5 HTP is not to be used with other antidepressants as it can cause excess serotonin and lead to insomnia, muscle rigidity, irritability in a spectrum of symptoms called serotonin syndrome.

Dosage start from 50mg of 5 HTP with slowly increasing every 2 to 3 weeks up to 200mg three times daily.



BOTANICALS


St. John's Wort (SJW)

Licensed product to be used for mild to moderate depression in Germany since 1984, this herb has affects on serotonin, dopamine, norepinephrine and GABA. However two large US studies found SJW was not effective for severe major depression. However a systemic review of 29 studies found that it was as effective as antidepressants in mild to moderate depression. Along with that it had 10 times less side effects than pharmaceutical drugs.

Doses of 300mg three times a day were used in clinical trials up to a dose of 900mg daily. But its important to choose your product correctly. A standard product should have minimum 2 to 5 % hyperforin or 0.3% hypericin as these were tested in the clinical trials. Based on my research only a few products on the market exhibit these requirements. Perika by Natures way has the minimum 3% hyperforin. Once clinical improvement is maintained then consider going down to twice daily dosing. It may take up to 2 months before full effects are seen.


Some side effects such as gastrointestinal upset, allergic reaction, fatigue, dry mouth, restlessness, constipation, sexual side effects such as decrease in desire and possible increase risk of cataracts. However still fewer than pharmaceutical drugs.
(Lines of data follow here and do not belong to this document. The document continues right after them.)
-- ==== Sys2Proof/Laws/Pool.lean ====
section
/-! SUPPORT. What one frame step and the progress of a `RENDER` leave in each field of the state. -/

namespace Sys2Proof.Machine

variable (s : State)

@[simp] theorem frameStep_get (i : Fin 16) :
    (frameStep s).voices[i] = (renderSample s.g s.voices[i]).voice := by
  simp [frameStep, renderLanes]

@[simp] theorem frameStep_g : (frameStep s).g = s.g := by simp [frameStep]
@[simp] theorem frameStep_fifo : (frameStep s).fifo = s.fifo := by simp [frameStep]
@[simp] theorem frameStep_renderLeft : (frameStep s).renderLeft = s.renderLeft := by simp [frameStep]
@[simp] theorem frameStep_hostAccepts : (frameStep s).hostAccepts = s.hostAccepts := by simp [frameStep]
@[simp] theorem frameStep_output :
    (frameStep s).output =
      if s.hostAccepts then s.output ++ [⟨frameValue s, frameValue s⟩] else s.output := by simp [frameStep]
@[simp] theorem frameStep_framePort :
    (frameStep s).framePort =
      if s.hostAccepts then s.framePort else some ⟨frameValue s, frameValue s⟩ := by simp [frameStep]

/-- The frame's value depends on the voices and the global registers alone. -/
theorem frameValue_congr {s t : State} (hv : t.voices = s.voices) (hg : t.g = s.g) : frameValue t = frameValue s := by
  simp [frameValue, renderLanes, hv, hg]

/-- The progress of a `RENDER`: nothing to do, held at a pending frame, or the next frame. -/
theorem renderProgress_cases :
    ((s.renderLeft = 0 ∨ portBusy s = true) ∧ renderProgress s = s) ∨
    (s.renderLeft ≠ 0 ∧ s.framePort = none ∧
      renderProgress s = frameStep { s with renderLeft := s.renderLeft - 1 }) := by
  unfold renderProgress
  split
  · exact .inl ⟨‹_›, rfl⟩
  · rename_i h
    simp only [not_or] at h
    exact .inr ⟨h.1, by simpa [portBusy] using h.2, rfl⟩

/-- In a `RENDER`'s progress each voice is kept or rendered once. -/
theorem renderProgress_get (i : Fin 16) :
    (renderProgress s).voices[i] = s.voices[i] ∨
      (renderProgress s).voices[i] = (renderSample s.g s.voices[i]).voice := by
  rcases renderProgress_cases s with ⟨-, h⟩ | ⟨-, -, h⟩
  · exact .inl (by rw [h])
  · exact .inr (by rw [h, frameStep_get])

@[simp] theorem renderProgress_g : (renderProgress s).g = s.g := by
  rcases renderProgress_cases s with ⟨-, h⟩ | ⟨-, -, h⟩ <;> simp [h]

@[simp] theorem renderProgress_fifo : (renderProgress s).fifo = s.fifo := by
  rcases renderProgress_cases s with ⟨-, h⟩ | ⟨-, -, h⟩ <;> simp [h]

@[simp] theorem renderProgress_hostAccepts : (renderProgress s).hostAccepts = s.hostAccepts := by
  rcases renderProgress_cases s with ⟨-, h⟩ | ⟨-, -, h⟩ <;> simp [h]

end Sys2Proof.Machine
end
This herb also activates a liver metabolism enzyme Cytochrome p450 and can decrease blood levels of certain drugs so always ask your doctor before taking especially if you use HIV medication, coumadin a blood thinner, cyclosporine or oral contraceptives.


Saffron

A traditional Middle-Eastern and Islamic medicine. An Iranian study of 500 patients showed that it was better than nothing for treatment of mild to moderate depression and similar to antidepressants. So consider 30mg of Saffron daily for dosing. Hardly any side effects to report as it is considered safe to consume in US.


Rhodiola rosea

Again, no mechanism of action of this herb is known however in a small study addition of Rhodiola to antidepressant therapy led to improvement than SSRI drugs alone. Doses between 0.3 g to 0.6 g/day are recommended.


MIND AND BODY THERAPY




Atleast 60% of patients who undergo psychological therapy with a trained therapist do find them beneficial as they help replacement of negative thoughts with a positive outlook. There are many approaches to this therapy. One such approach is Mindfulness-Based Cognitive Therapy which uses distressing thoughts to come and go and training the patient not to react to them by fighting or escaping them. There are many ways you can join this program, you can search for mindfulness based stress reduction programs in your area or my favorite way is to read. I recommend reading Mindful Based Stress Reduction by Linda Lehrhaupt.
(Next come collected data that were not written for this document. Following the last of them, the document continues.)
-- ==== Sys2Proof/Tests/Slice0.lean ====
section
/-! SUPPORT. Tests of the model against the spec's own vectors (95_test_vectors.md, 30_encoding.md R103), and for every
statement with hypotheses a witness that meets them all together. -/

namespace Sys2Proof.Tests

set_option Elab.async false

open Sys2Proof Sys2Proof.Machine

/-! ### States for tests -/

/-- The state an outcome goes on to; the given one where it does not go on. -/
def nextOr (s : State) (o : Host.Outcome State Fault Refusal) : State :=
  match o with
  | .next t => t
  | .fault _ => s
  | .refused _ => s

/-- One step with the word `w` given to the block. -/
def stepWord (s : State) (w : CmdWord) : State := nextOr s (step (s.withFetchWord 64 w.toNat))

/-- `INIT_PARAMS` of a state, in the order attack, decay, sustain, release, volume, waveform. -/
def stateOf (sr a d su r vol : F32) (wf : BitVec 3) : State :=
  State.activated sr { attack := a, decay := d, sustain := su, release := r, volume := vol, waveform := wf }

/-- The state with voice 0 replaced. -/
def withVoice0 (v : Voice) (s : State) : State := s.setVoice 0 v

/-- The state with every voice replaced. -/
def allVoices (v : Voice) (s : State) : State := { s with voices := Vector.replicate 16 v }

/-- Square, 44100 Hz, A 0.01, D 0.1, S 0.7, R 0.3, volume 1.0. -/
def square441 : State := stateOf 0x472C4400 0x3C23D70A 0x3DCCCCCD 0x3F333333 0x3E99999A 0x3F800000 1

/-- A voice holding note 69 as a trigger leaves it there. -/
def voice69 : Voice := triggerVoice square441.g 69 0x3F800000

/-- `square441` with voice 0 playing note 69. -/
def playing : State := withVoice0 voice69 square441

/-- `square441` with all 16 voices playing note 69. -/
def full : State := allVoices voice69 square441

/-- The state with a word in its FIFO. -/
def given (w : CmdWord) (s : State) : State := { s with fifo := [w] }

/-! ### Ill-formed instructions -/

theorem test_noteOn_128_refused : (Instr.noteOn 128 0x3F800000).wellFormed = false := by decide
theorem test_noteOn_127_wellFormed : (Instr.noteOn 127 0x3F800000).wellFormed = true := by decide
theorem test_noteOff_255_refused : (Instr.noteOff 255).wellFormed = false := by decide
theorem test_noteOff_0_wellFormed : (Instr.noteOff 0).wellFormed = true := by decide

/-! ### Decoding: every constructor from a word of 30_encoding.md R103 or 95_test_vectors.md 2.1, and the rejections -/

theorem test_decode_nop : decode 0x0000000000000000 = .cmd .nop := by decide
theorem test_decode_noteOn : decode 0x01003C003F000000 = .cmd (.noteOn 60 0x3F000000) := by decide
theorem test_decode_noteOff : decode 0x02007F0000000000 = .cmd (.noteOff 127) := by decide
theorem test_decode_setAttack : decode 0x030000003C23D70A = .cmd (.setAttack 0x3C23D70A) := by decide
theorem test_decode_setDecay : decode 0x030100003DCCCCCD = .cmd (.setDecay 0x3DCCCCCD) := by decide
theorem test_decode_setSustain : decode 0x030200003F333333 = .cmd (.setSustain 0x3F333333) := by decide
theorem test_decode_setRelease : decode 0x030300003E99999A = .cmd (.setRelease 0x3E99999A) := by decide
theorem test_decode_setVolume : decode 0x030400003F800000 = .cmd (.setVolume 0x3F800000) := by decide
theorem test_decode_setWaveform : decode 0x0305000040400000 = .cmd (.setWaveform 0x40400000) := by decide
theorem test_decode_render : decode 0x040000000000AC44 = .cmd (.render 44100) := by decide
theorem test_decode_reset : decode 0x0500000000000000 = .cmd .reset := by decide

theorem test_decode_rejects_unknown :
    [0x0600000000000000, 0x8000000000000000, 0xFFFFFFFFFFFFFFFF].map decode =
      List.replicate 3 (.reject .unknownOp) := by decide

theorem test_decode_rejects_reserved :
    [0x0000000000000001, 0x0501000000000000, 0x0100C5003F800000, 0x010145003F800000, 0x010045013F800000,
      0x020045003F800000, 0x030601003F800000, 0x030080003C23D70A, 0x0400000100000001, 0x0400450000000001].map decode =
      List.replicate 10 (.reject .reservedNonzero) := by decide

theorem test_decode_rejects_param :
    [0x03FF00003F800000, 0x030600003F800000].map decode = List.replicate 2 (.reject .badParamId) := by decide

/-- The words of 95_test_vectors.md 2.1 that decode and then pass or fail the operand check. -/
theorem test_operand_checks :
    [Instr.noteOn 0 0x00000000, .noteOn 127 0x80000000, .setAttack 0x80000000, .setAttack 0x7F800000,
        .setAttack 0x00000001, .setSustain 0x3F800000, .setVolume 0x80000000, .setWaveform 0x40FFFFFF,
        .setWaveform 0xBF7FFFFF, .render 0xFFFFFFFF].map operandAdmitted = List.replicate 10 true ∧
    [Instr.noteOn 69 0x7FC00000, .noteOn 69 0x3F800001, .setAttack 0x80000001, .setSustain 0x3F800001,
        .setVolume 0x7F800000, .setWaveform 0x41000000, .setWaveform 0xBF800000].map operandAdmitted =
      List.replicate 7 false := by decide

theorem test_tableWord_roundtrip : decodeTableWord 64 0x010045003F800000 = some (.noteOn 69 0x3F800000) := by decide

theorem test_short_stream : decodeBytes [0, 0, 0, 0, 0, 0, 0] = none := by decide

theorem test_byte_order : bytesOfWord 0x0102030405060708 = [8, 7, 6, 5, 4, 3, 2, 1] := by decide

theorem test_byte_order_32 : bytesOfWord32 0x80020304 = [4, 3, 2, 0x80] := by decide

theorem test_expand_setAdsr :
    (expand (.setAdsr 0x3C23D70A 0x3DCCCCCD 0x3F333333 0x3E99999A)).map encode =
      [0x030000003C23D70A, 0x030100003DCCCCCD, 0x030200003F333333, 0x030300003E99999A] := by decide

/-! ### The assembler (30_encoding.md R101, R103) -/

theorem test_assemble_note_on : assembleLine "Note_On 69, 1.0 ; A4" = some [0x010045003F800000] := by decide +kernel
theorem test_assemble_decimal : assembleLine "SET_ATTACK 0.01" = some [0x030000003C23D70A] := by decide +kernel
theorem test_assemble_pattern : assembleLine "SET_VOLUME f32:0x3F800000" = some [0x030400003F800000] := by
  decide +kernel
theorem test_assemble_param : assembleLine "SET_PARAM 6, 1.0" = some [0x030600003F800000] := by decide +kernel
theorem test_assemble_render : assembleLine "RENDER 0xAC44" = some [0x040000000000AC44] := by decide +kernel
Another method is neurofeedback therapy where electrodes are attached to the brain and they detect brain waves that is transmitted as images or sounds to the patient and so patient becomes aware and complete certain tasks that encourage good thoughts and behavior. Again this is still under active research and not much is known of the benefit yet.

Studies on Hatha and Vinsaya yoga showed significantly greater decline in depression. However many forms of yoga exist, only these two have thus been studied.


What about Acupuncture

Studies on humans and animals show that stimulation of certain Acupuncture points does alter the neurotransmitter levels. The WHO recognizes Acupuncture as effective in treatment of mild to moderate depression. It is consider safe to be tried for interested patients.


Phototherapy for seasonal affective disorder (SAD)

Studies are mostly showing benefit with patients who experience depression as the seasons change and so the 30 to 60 minutes of bright light helped reduce SAD by 36%. However cause of its low cost it is definitely a good option to consider using a full spectrum, 10,000 lux special bulb daily.